Эти списки давали хорошую пищу для размышлений. Прекрасно понимая, какие преимущества сулят ему в будущем его происхождение и образование, Посланец решил следовать примеру тех бюргеров, с которыми познакомился в Амстердаме, — они давали деньги на занятия философией евреям, жившим в гетто, руководствуясь единственно стремлением улучшить этот мир, ничего не ожидая взамен, испытывая истинное наслаждение от сознания того, что все это стало возможным лишь благодаря их деньгам, их уму, их осмотрительности. Общество, в котором они жили, содрогнулось бы от ужаса, узнав об их тайном благоволении наукам, об их деятельности, способствующей разрушению тех самых ценностей, что, собственно, и составляли основу их высокого положения; но сами-то они, судя по всему, относились к этим ценностям весьма скептически. Подобные добродетели приходят к человеку с возрастом и формирующимся с годами скептицизмом, а Посланец повзрослел очень рано. Он использовал скептицизм как своего рода гигиену ума, позволявшую ему сохранять ясность и гибкость мысли. С тех пор он был твердо убежден, что единственная пропасть, разделяющая мудрецов и простых людей, — это язык, на котором они изъясняются; и он решил заполнить эту пропасть словами — множеством слов, миллионами слов, всеми теми словами, которые ему удастся собрать. И вскоре рядом со списками запрещенных книг появились подробные описания галисийских портов, через которые можно было провезти контрабандным путем крамольные книги, обруганные брошюры, сомнительные трактаты. Описание портов сопровождалось указанием на размер взятки, необходимой, чтобы завоевать снисходительность тех, кто отвечает за борьбу с контрабандой, наиболее удобные места продажи и имена подходящих для этого дела людей.

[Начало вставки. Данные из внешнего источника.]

-- ==== Sys2Proof/Laws/Ops.lean ====
section
/-! SUPPORT. One lemma per shared operation of Machine/Ops.lean that says all it can do, and what the frames around a command
give. -/

namespace Sys2Proof.Machine

/-! ### Effects -/

@[simp] theorem Eff.bind_ok {α β : Type} (a : α) (s : State) (k : α → State → Eff β) : (Eff.ok a s).bind k = k a s := rfl
@[simp] theorem Eff.bind_raised {α β : Type} (e : ErrKind) (s : State) (k : α → State → Eff β) :
    (Eff.raised e s : Eff α).bind k = .raised e s := rfl
@[simp] theorem Eff.bind_stuck {α β : Type} (f : Fault) (k : α → State → Eff β) :
    (Eff.stuck f : Eff α).bind k = .stuck f := rfl

theorem Eff.bind_assoc {α β γ : Type} (r : Eff α) (k : α → State → Eff β) (l : β → State → Eff γ) :
    (r.bind k).bind l = r.bind fun a s => (k a s).bind l := by cases r <;> rfl

/-- A sequence succeeds exactly when both parts do. -/
theorem Eff.bind_eq_ok {α β : Type} {r : Eff α} {k : α → State → Eff β} {b : β} {t : State} :
    r.bind k = .ok b t ↔ ∃ a s, r = .ok a s ∧ k a s = .ok b t := by
  cases r <;> simp [Eff.bind]

/-- A sequence raises when a part does. -/
theorem Eff.bind_eq_raised {α β : Type} {r : Eff α} {k : α → State → Eff β} {e : ErrKind} {t : State} :
    r.bind k = .raised e t ↔ r = .raised e t ∨ ∃ a s, r = .ok a s ∧ k a s = .raised e t := by
  cases r <;> simp [Eff.bind]

/-- A sequence is stuck when a part is. -/
theorem Eff.bind_eq_stuck {α β : Type} {r : Eff α} {k : α → State → Eff β} {f : Fault} :
    r.bind k = .stuck f ↔ r = .stuck f ∨ ∃ a s, r = .ok a s ∧ k a s = .stuck f := by
  cases r <;> simp [Eff.bind]

@[simp] theorem forEach_nil {α : Type} (f : α → State → Eff Unit) (s : State) : forEach f [] s = .ok () s := rfl
theorem forEach_cons {α : Type} (f : α → State → Eff Unit) (a : α) (as : List α) (s : State) :
    forEach f (a :: as) s = (f a s).bind fun _ s => forEach f as s := rfl

theorem forEach_append {α : Type} (f : α → State → Eff Unit) (as bs : List α) (s : State) :
    forEach f (as ++ bs) s = (forEach f as s).bind fun _ s => forEach f bs s := by
  induction as generalizing s with
  | nil => rfl
  | cons a as ih =>
    rw [List.cons_append, forEach_cons, forEach_cons, Eff.bind_assoc]
    congr 1
    funext _ t
    exact ih t

/-- A property each pass keeps holds after the loop. -/
theorem forEach_ok_induct {α : Type} {f : α → State → Eff Unit} (P : State → Prop)
    (hf : ∀ a s u t, P s → f a s = .ok u t → P t) (as : List α) {s t : State} {u : Unit} (hs : P s)
    (h : forEach f as s = .ok u t) : P t := by
  induction as generalizing s with
  | nil => simp only [forEach_nil, Eff.ok.injEq] at h; exact h.2 ▸ hs
  | cons a as ih =>
    rw [forEach_cons, Eff.bind_eq_ok] at h
    obtain ⟨v, r, hr, ht⟩ := h
    exact ih (hf a s v r hs hr) ht
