theorem writeBits_encState {n : Nat} (hn : n ≤ 32) (v : Nat) (hb : bw.Inv) :
    ∃ out' bw', Appends out bw (bitsMsb n v) out' bw' ∧
      writeBits n v (encState s u out bw d e) = .ok () (encState s u out' bw' d e) :=
  writeBits_wrote hn v (s := encState s u out bw d e) rfl hb

theorem lzcEmit_encState (hb : bw.Inv) (hd : d.Inv) (he : e.Inv) {c : Nat} (hc : c < d.next) :
    ∃ w out' bw', WidthFor e.width c w ∧ w ≤ 31 ∧ Appends out bw (emission e.width c w) out' bw' ∧
      lzcEmit (.code c) (encState s u out bw d e) = .ok () (encState s u out' bw' d { e with width := w }) :=
  lzcEmit_wrote (s := encState s u out bw d e) rfl hb rfl hd rfl he hc

theorem ldAdd_encState {c : Nat} {b : Byte} (hc : c < d.next) (hnew : edgeAt (c, b) d.child = none) :
    ldAdd (.code c) b (encState s u out bw d e) = .ok () (encState s u out bw (d.extend c b) e) := by
  rw [ldAdd, readLd_encState, entryCode_code hc, LzwDict.extend]
  simp only [hnew, Option.isSome_none, Bool.false_eq_true, if_false]
  split <;> rfl

/-- The else branch of R98 up to the restart: the cursor's code is written, and the new string registered unless the
dictionary is full. -/
theorem lzcMiss_encState (hb : bw.Inv) (hd : d.Inv) (he : e.Inv) {c : Nat} {b : Byte} (hc : c < d.next)
    (hnew : edgeAt (c, b) d.child = none) :
    ∃ w out' bw', WidthFor e.width c w ∧ w ≤ 31 ∧ Appends out bw (emission e.width c w) out' bw' ∧
      lzcMiss (.code c) b (encState s u out bw d e) =
        .ok () (encState s u out' bw' (d.extend c b) { e with width := w }) := by
  obtain ⟨w, out', bw', hfor, hw, happ, hemit⟩ := lzcEmit_encState s u (out := out) hb hd he hc
  refine ⟨w, out', bw', hfor, hw, happ, ?_⟩
  have hget : ldGetcode (.code c) (encState s u out bw d e) = .ok c (encState s u out bw d e) := by
    rw [ldGetcode, readLd_encState, entryCode_code hc]
  rw [lzcMiss, hget, Eff.bind_ok, hemit, Eff.bind_ok, readLd_encState]
  split
  · rename_i hfull
    rw [LzwDict.extend, if_pos hfull]
  · exact ldAdd_encState s u hc hnew

/-- The end of the else branch of R98: the byte's singleton, a miss while full, and a reset if it is due (R99, R100). -/
theorem lzcRestart_encState (b : Byte) : lzcRestart b (encState s u out bw d e) =
    if d.full then
      if (e.restartAt b (e.misses + 1)).resetDue then
        lzcReset b (encState s u out bw d (e.restartAt b (e.misses + 1)))
      else .ok () (encState s u out bw d (e.restartAt b (e.misses + 1)))
    else .ok () (encState s u out bw d (e.restartAt b e.misses)) := rfl

/-- A reset (R101). -/
theorem lzcReset_encState (hb : bw.Inv) (he : e.width ≤ 32) (b : Byte) :
    ∃ out' bw', Appends out bw (bitsMsb e.width (resetCode e.width)) out' bw' ∧
      lzcReset b (encState s u out bw d e) =
        .ok () (encState s u out' bw' { d with child := [], next := Config.firstCode } (e.afterReset b)) := by
  obtain ⟨out', bw', happ, hwrite⟩ := writeBits_encState s u (out := out) (d := d) (e := e) he (resetCode e.width) hb
  refine ⟨out', bw', happ, ?_⟩
  rw [lzcReset, readLe_encState, hwrite]
  rfl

В течение какого-то времени все шло хорошо, но однажды, когда будущий Посланец пришел в типографию за очередной корректурой, ему преградила путь кучка испуганных работников: кто-то разгромил мастерскую, разбив все топором; говорили, что виной тому был испанский студент, которого и имени-то толком никто не знал. Посланец больше не вернулся в типографию, но его чудесная память сохранила названия, написанные на листах, что висели на стенах склада, имена капитанов судов, маршруты, которыми они следовали, а также имена тех, кто за деньги готов был пропустить контрабандные книги.

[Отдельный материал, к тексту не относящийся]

-- ==== Sys2Proof/Syntax.lean ====
section
/-! DEFINITION. The commands of the block: every row of the opcode table is one constructor of Instr, with its operands. -/
namespace Sys2Proof.Machine

/-- A reed (R17) and the context that issues (R100); context 0 of a reed that is not threaded. -/
structure RR where
  reed : Fin 6144
  ctx : Fin 4 := 0
  deriving DecidableEq, Repr

/-- A source among S0 to S15 and ZERO (R79, R440). -/
inductive SSrc where
  | s (i : Fin 16)
  | zero
  deriving DecidableEq, Repr

/-- The comparison that FMT selects for SCMP (R90). -/
inductive SPred where
  | eq | ne | ltS | ltU
  deriving DecidableEq, Repr

/-- The sources of SMOV: S, A, C, VL and FIRING (R90). -/
inductive MovSrc where
  | s (i : Fin 16)
  | a (i : Fin 16)
  | c (i : Fin 8)
  | vl
  | firing
  deriving DecidableEq, Repr

/-- The destinations of SMOV: S, A and VL (R78: LOOP alone sets C, FIRING is read-only). -/
inductive MovDst where
  | s (i : Fin 16)
  | a (i : Fin 16)
  | vl
  deriving DecidableEq, Repr

/-- The source of AADD: an A register or ZERO, which both engines hold. -/
inductive AddSrc where
  | a (i : Fin 16)
  | zero
  deriving DecidableEq, Repr

/-- The engine that issues an instruction marked B in R90. -/
inductive Engine where
  | exec
  | fetch
  deriving DecidableEq, Repr

/-- The rounding mode of the RND field (R89). -/
inductive RndMode where
  | near | stoch | toZero
  deriving DecidableEq, Repr

/-- The format-A fields of a vector instruction (R89, R183): format, rounding, sub-index, monitor binding. -/
structure VOpt where
  fmt : Fmt
  rnd : RndMode := .near
  sr : BitVec 6 := 0
  mon : Option (Fin 8) := none
  deriving DecidableEq, Repr

/-- An address in a handle's buffer: HANDLE and AREG (R89). -/
structure HA where
  h : Fin 64
  a : Fin 16
  deriving DecidableEq, Repr

/-- The MODE of a descriptor (R89, R111). -/
inductive DMode where
  | contiguous
  | strided (areg : Fin 16)
  | transposed
  deriving DecidableEq, Repr

/-- The fields of a D-format descriptor (R89). -/
structure Desc where
  src : HA
  dst : HA
  slots : Nat
  mode : DMode
  deriving DecidableEq, Repr

/-- The predicate of VCMP (R186). -/
inductive VPred where
  | eq | ne | lt | le
  deriving DecidableEq, Repr

/-- The kind of a VRED (R187). -/
inductive RedKind where
  | sum | max | sumsq
  deriving DecidableEq, Repr

/-- The kind of a VSTAT (R188). -/
inductive StatKind where
  | init | accum | finish
  deriving DecidableEq, Repr

/-- One step of the soft maximum with its group (R198). -/
inductive SmaxOp where
  | init (dst : Fin 32) (g : Fin 8)
  | accum (dst src : Fin 32) (g : Fin 8)
  | finish (dst : Fin 16) (state : Fin 32) (g : Fin 8)
  | emit (dst src state : Fin 32) (g : Fin 8)
  deriving DecidableEq, Repr

/-- The destination of VTILE: a V register takes a piece, an S register the extents (R197). -/
inductive TileDst where
  | v (i : Fin 32)
  | s (i : Fin 16)
  deriving DecidableEq, Repr
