-- ==== Sys2Proof/Config.lean ====
section
/-! DEFINITION. What the manual leaves open or names without defining: constants with no body, so that no proof can
lean on a value. Each is named in the assumption log. -/
namespace Sys2Proof

/-- A correctly rounded FP32 transcendental whose two enclosing bounds round differently: the function's number, the
operand. Free (entry 5). -/
opaque Config.transcendental : Nat → W32 → W32

/-- The first 32 bytes of SHAKE256 (R342), and every other digest the manual takes with it. The primitive is not computed
here (entry 50). -/
opaque Config.shake : List Byte → BitVec 256
/-- Does a Falcon-1024 signature verify: public key, message, signature (R342)? Not computed here (entry 50). -/
opaque Config.falconOk : List Byte → List Byte → List Byte → Bool
/-- The n-th value that the security generator draws (R342). Free (entry 51). -/
opaque Config.random : Nat → BitVec 256
/-- KMAC256 of a key over bytes (R342; entry 50). -/
opaque Config.kmac : BitVec 256 → List Byte → BitVec 512
/-- KMAC256 with 128-bit output of a key over bytes (R355, R371; entry 50). -/
opaque Config.kmacTag : BitVec 256 → List Byte → BitVec 128
/-- The Falcon-1024 public key of the pair that a seed generates (R347; entry 50). -/
opaque Config.falconPk : BitVec 512 → List Byte
/-- The Falcon-1024 signature of a message by the key that a seed generates (R347; entry 50). -/
opaque Config.sign : BitVec 512 → List Byte → List Byte
/-- The ML-KEM-1024 encapsulation key of the pair that a seed generates (R347; entry 50). -/
opaque Config.kemPk : BitVec 512 → List Byte
/-- The shared secret that the key pair of a seed decapsulates from an ML-KEM-1024 ciphertext (R347; entry 50). -/
opaque Config.kemDecap : BitVec 512 → List Byte → BitVec 256
/-- Byte i of the AES-256 counter keystream under a key and a nonce, with which GCM encrypts and decrypts (R225, R268; entry 50). -/
opaque Config.gcmStream : BitVec 256 → List Byte → Nat → Byte
/-- The AES-256-GCM tag under a key and a nonce of additional data and ciphertext (R225, R268; entry 50). -/
opaque Config.gcmTag : BitVec 256 → List Byte → List Byte → List Byte → BitVec 128
/-- The key of the flash log's chain, derived from DEVICE_SECRET by a derivation the manual does not give (R422; entry 159). -/
opaque Config.logKey : BitVec 256 → BitVec 256
/-- What the device holds at manufacture: secret, root key digest, firmware key digests (R342; entry 9). -/
opaque Config.fuse : Nat → BitVec 256
/-- DEVICE_SERIAL as programmed at manufacture (R342; entry 9). -/
opaque Config.serial : W64
/-- The index of the manufacturing key that signed the device certificate, and its signature (R348; entry 9). -/
opaque Config.issuerIndex : W32
/-- The manufacturing key's signature over bytes 0 to 3,391 of the device certificate. -/
opaque Config.certSignature : List Byte
/-- What an IPv6 header of the device carries where the manual names no value: traffic class and flow label, hop limit (R7, R366). Free
(entry 156). -/
opaque Config.ipv6Free : BitVec 28
/-- The hop limit. -/
opaque Config.hopLimit : Byte

/-- The issuer's certificate and the digest of the boot ROM as manufactured (R348, R349; entry 9). -/
opaque Config.issuer : List Byte
/-- The digest of the boot ROM. -/
opaque Config.romDigest : BitVec 256
/-- How an operation on an entry of 0xF000 to 0xFFFF that the manual does not list ends in VENDOR_TEST, by its key (R391). Free. -/
opaque Config.testStatus : Nat → Nat
/-- The cause with which entering VENDOR_TEST faults every section (R358), as a place in the list of causes. Free. -/
opaque Config.vendorCause : Nat
/-- The ciphertext, and the shared secret, that an ML-KEM-1024 encapsulation to a key gives with a drawn value (R370; entry 50). -/
opaque Config.kemCipher : List Byte → BitVec 256 → List Byte
/-- The shared secret of an encapsulation. -/
opaque Config.kemShared : List Byte → BitVec 256 → BitVec 256
/-- SHAKE256 with 512-bit output (R370; entry 50). -/
opaque Config.shake512 : List Byte → BitVec 512
/-- The DETAIL of a REFUSED command where the manual names no cause code, by the case: a key that does not unwrap, a report of a
decommissioned device, a CORE_SAMPLE write that a CSW overwrote (R82, R342, R353). Free. -/
opaque Config.detail : Nat → W32
/-- The event code under which a refused redefinition of a partition is logged (R76). Free. -/
opaque Config.partBusyCode : BitVec 16

end Sys2Proof
end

* * * Все это вспоминал Посланец, плывя по Королевскому каналу в направлении Дублина, оставив позади озера Лох-Ри и Лох-Эрн, может быть самые красивые в мире. Он покинул порт Слайго в заливе Донегол, куда ставший ему уже другом О'Рурк привез его, чтобы представить Гугу О'Нейлу, графу Тирона, с которым Посланец уже несколько лет состоял в тайной переписке, со времени очередной неудавшейся попытки овладеть Ирландией.

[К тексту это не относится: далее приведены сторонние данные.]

-- ==== Sys2Proof/Machine/Windows.lean ====
section
/-! DEFINITION. The sender's side of windows and multicasts (R284 to R287): puts, their resumption, the multicast tree. -/
namespace Sys2Proof.Machine

/-! ### The multicast tree (R287) -/

/-- The numbers from a to b in either direction, both ends included. -/
def walk (a b : Nat) : List Nat := if a ≤ b then upto a (b + 1 - a) else (upto b (a + 1 - b)).reverse
/-- The devices on the way from a root to a target: along x, then y, then z. -/
def mcRoute (r t : Nat) : List Nat :=
  let xs := (walk (coord r 0) (coord t 0)).map (fun v => withCoord r 0 v)
  let c := withCoord r 0 (coord t 0)
  let ys := ((walk (coord r 1) (coord t 1)).map (fun v => withCoord c 1 v)).tail
  let e := withCoord c 1 (coord t 1)
  let zs := ((walk (coord r 2) (coord t 2)).map (fun v => withCoord e 2 v)).tail
  xs ++ ys ++ zs
/-- The element after the first occurrence of a device in a list. -/
def nextAfter (d : Nat) : List Nat → Option Nat
  | a :: b :: t => if a = d then some b else nextAfter d (b :: t)
  | _ => none
/-- The children of a device in the tree from a root to a box. -/
def mcKids (r : Nat) (box : List Nat) (d : Nat) : List Nat := ((boxDevs box).filterMap (fun t => nextAfter d (mcRoute r t))).eraseDups
/-- The parent of a device in the tree from a root to a box. -/
def mcParent (r : Nat) (box : List Nat) (d : Nat) : Option Nat :=
  ((boxDevs box).filterMap (fun t => nextAfter d (mcRoute r t).reverse)).head?

/-- The epoch of the packets a device sends down for a multicast: its sender's at the root. -/
def State.mcEpoch (s : State) (m : Mcast) : BitVec 3 := match m.reed with | some (r, _) => s.epochOf r | none => 0
/-- Sends a packet down to the children of a multicast; SRC_DEV stays the root (R287). -/
def State.mcDown (s : State) (m : Mcast) (ptype arg flits : Nat) (pay : LPay) : State :=
  m.kids.foldl (fun s d => s.hopSend d { s.mkPkt m.part d m.part ptype m.group arg pay flits with src := m.root, epoch := s.mcEpoch m }) s
/-- Sends a packet up to the parent of a multicast; ARG holds the sequence and the root (entry 45). -/
def State.mcUp (s : State) (m : Mcast) (ptype : Nat) : State :=
  match m.parent with
  | none => s
  | some d => s.hopSend d (s.mkPkt m.part d m.part ptype m.group (m.seq + m.root * 2 ^ 32) .none)
/-- Is a multicast the one of a partition, a group, a root and a sequence? -/
def Mcast.is (m : Mcast) (p group root seq : Nat) : Bool := m.part == p && m.group == group && m.root == root && m.seq == seq
/-- A multicast in progress. -/
def State.mcast? (s : State) (p group root seq : Nat) : Option Mcast := s.mcasts.find? (fun m => m.is p group root seq)
/-- Sets a multicast in progress. -/
def State.setMcast (s : State) (m : Mcast) : State :=
  { s with mcasts := s.mcasts.map (fun o => if o.is m.part m.group m.root m.seq then m else o) }
/-- A multicast leaves. -/
def State.dropMcast (s : State) (m : Mcast) : State :=
  { s with mcasts := s.mcasts.filter (fun o => !o.is m.part m.group m.root m.seq) }
/-- ARG of MC_RESERVE: slots, first slot in the window, sequence (entry 45). -/
def reserveArg (slots first seq : Nat) : Nat := slots % 65536 + (first % 65536) * 65536 + seq * 2 ^ 32

/-- The root starts a multicast once its whole descriptor is at the crossbar half (R287): MC_RESERVE goes down and the hold
timer starts. -/
def State.mcStart (s : State) (x : Xfer) (group : Nat) (bytes : List Byte) : State :=
  let box := Tbl.lk [] (s.part x.part).mboxes group
  let m : Mcast := { part := x.part, group := group, seq := s.nextMcast, slots := x.slots, parent := none,
                     kids := mcKids s.self box s.self, target := inBox box s.self, first := x.dstBase, reed := some (x.reed, x.op),
                     bytes := bytes, limitAt := s.timeBase.toNat + usCycles (s.get 0x3300 1), root := s.self }
  let s := { s with mcasts := s.mcasts ++ [m], nextMcast := s.nextMcast + 1 }
  s.mcDown m 8 (reserveArg x.slots x.dstBase m.seq) 1 .none

/-! ### Window puts (R285, R286) -/

/-- The put that carries a slot of a descriptor (R270): its tile of 18 slots, or the slot alone beyond the last whole tile. -/
def Xfer.putOf (x : Xfer) (idx : Nat) : Nat × Nat := if 18 * (idx / 18 + 1) ≤ x.slots then (18 * (idx / 18), 18) else (idx, 1)
/-- The put that begins at a slot leaves as a WIN_PUT with its descriptor's epoch once all its slots are at the crossbar half (R270,
R285). The destination partition has the sender's number (entry 44). -/
def State.sendPut (s : State) (x : Xfer) (dev win : Nat) (epoch : W16) (i n : Nat) : State :=
  if (upto i n).all (fun j => (Tbl.lk? x.stage j).isSome) then
    let b := (upto i n).flatMap (fun j => Tbl.lk [] x.stage j)
    s.lodeSend { s.mkPkt x.part dev x.part 3 win (256 * x.dstSlot i) (.slots b) (payFlits b.length) with
                 wepoch := epoch, epoch := s.epochOf x.reed }
  else s

/-- One slot of a store to a window reaches the crossbar half: a put to a unicast descriptor's owner unless its stream is
halted; a multicast starts when the last slot is present; a descriptor never set sends nothing. -/
def State.windowSlot (s : State) (x : Xfer) (idx : Nat) (data : List Byte) : State :=
  let x' : Xfer := { x with stage := Tbl.up x.stage idx data }
  let s := s.modXfer x.id (fun _ => x')
  match x.dst with
  | .window w => match Tbl.lk? (s.part x.part).peers w with
    | some (.unicast dev win e) => if x.halted then s else let b := x.putOf idx; s.sendPut x' dev win e b.1 b.2
    | some (.multicast g) =>
      if x.slots ≤ x'.stage.length then s.mcStart x' g ((upto 0 x.slots).flatMap (fun i => Tbl.lk [] x'.stage i)) else s
    | none => s
  | _ => s

/-- A put of a descriptor is acknowledged (R285): its slots are done, the sender's operation that many acknowledgements nearer. -/
def State.putDone (s : State) (x : Xfer) (idx : Nat) : State :=
  if x.got.contains idx then s
  else
    let is := let b := x.putOf idx; upto b.1 b.2
    let x' : Xfer := { x with got := is.foldl addOnce x.got, stage := is.foldl Tbl.del x.stage, done := x.done + is.length }
    let s := is.foldl (fun s _ => s.ackOp x.reed x.op) (s.modXfer x.id (fun _ => x'))
    if x.slots ≤ x'.got.length then s.dropXfer x' else s

/-- The descriptors of a partition that store to a device's window. -/
def State.putsTo (s : State) (p dev win : Nat) : List Xfer :=
  s.xfers.filter (fun x => x.part == p && (match x.dst with
    | .window w => (match Tbl.lk? (s.part p).peers w with | some (.unicast d v _) => d == dev && v == win | _ => false)
    | _ => false))

/-- A stream halted by WIN_CLOSED resumes with the new epoch: every put not acknowledged is sent again (R286). -/
def State.resumePuts (s : State) (x : Xfer) (dev win : Nat) (e : W16) : State :=
  let s := (s.modXfer x.id (fun y => { y with halted := false, fault := .none })).modReed x.reed
    (fun r => { r with streamHalts := r.streamHalts.filter (· != x.id) })
  ((x.stage.map (fun i => x.putOf i.1)).eraseDups).foldl (fun s b => s.sendPut x dev win e b.1 b.2) s

end Sys2Proof.Machine
end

Тесными были узы, связывавшие Посланца с зеленой Ирландией, так напоминавшей ему пейзажи родной Понтеведры; многие имена соединяли его с освободительной борьбой этой страны, борьбой, которую, как он боялся, можно было уже считать окончательно проигранной; это были такие имена, как Стакелей, побывавший в свое время в Вивейро, а также на конных ярмарках в Ортигейре, а затем нелепо погибший в Алькасер-Кебире, помогая неизвестно по какой причине войскам португальского короля дона Себастьяна; как О'Доннел, властелин Тикорнелля, которому удалось захватить Донегол, твердыню бенедикткиских монахов; как Джеймс О'Хейли, архиепископ Тюэмский, — с ним Посланец познакомился в Компостеле…
Имена всплывали в памяти Посланца, а вода канала несла его вниз по течению, и он знал: эти замыслы никогда уже не смогут осуществиться и нужно найти им какую-нибудь замену: король Филипп, упрямый как мул, движимый одному лишь ему ведомым Божьим Промыслом, вновь решил использовать галисийцев в своих целях и бросить ирландцев на произвол судьбы.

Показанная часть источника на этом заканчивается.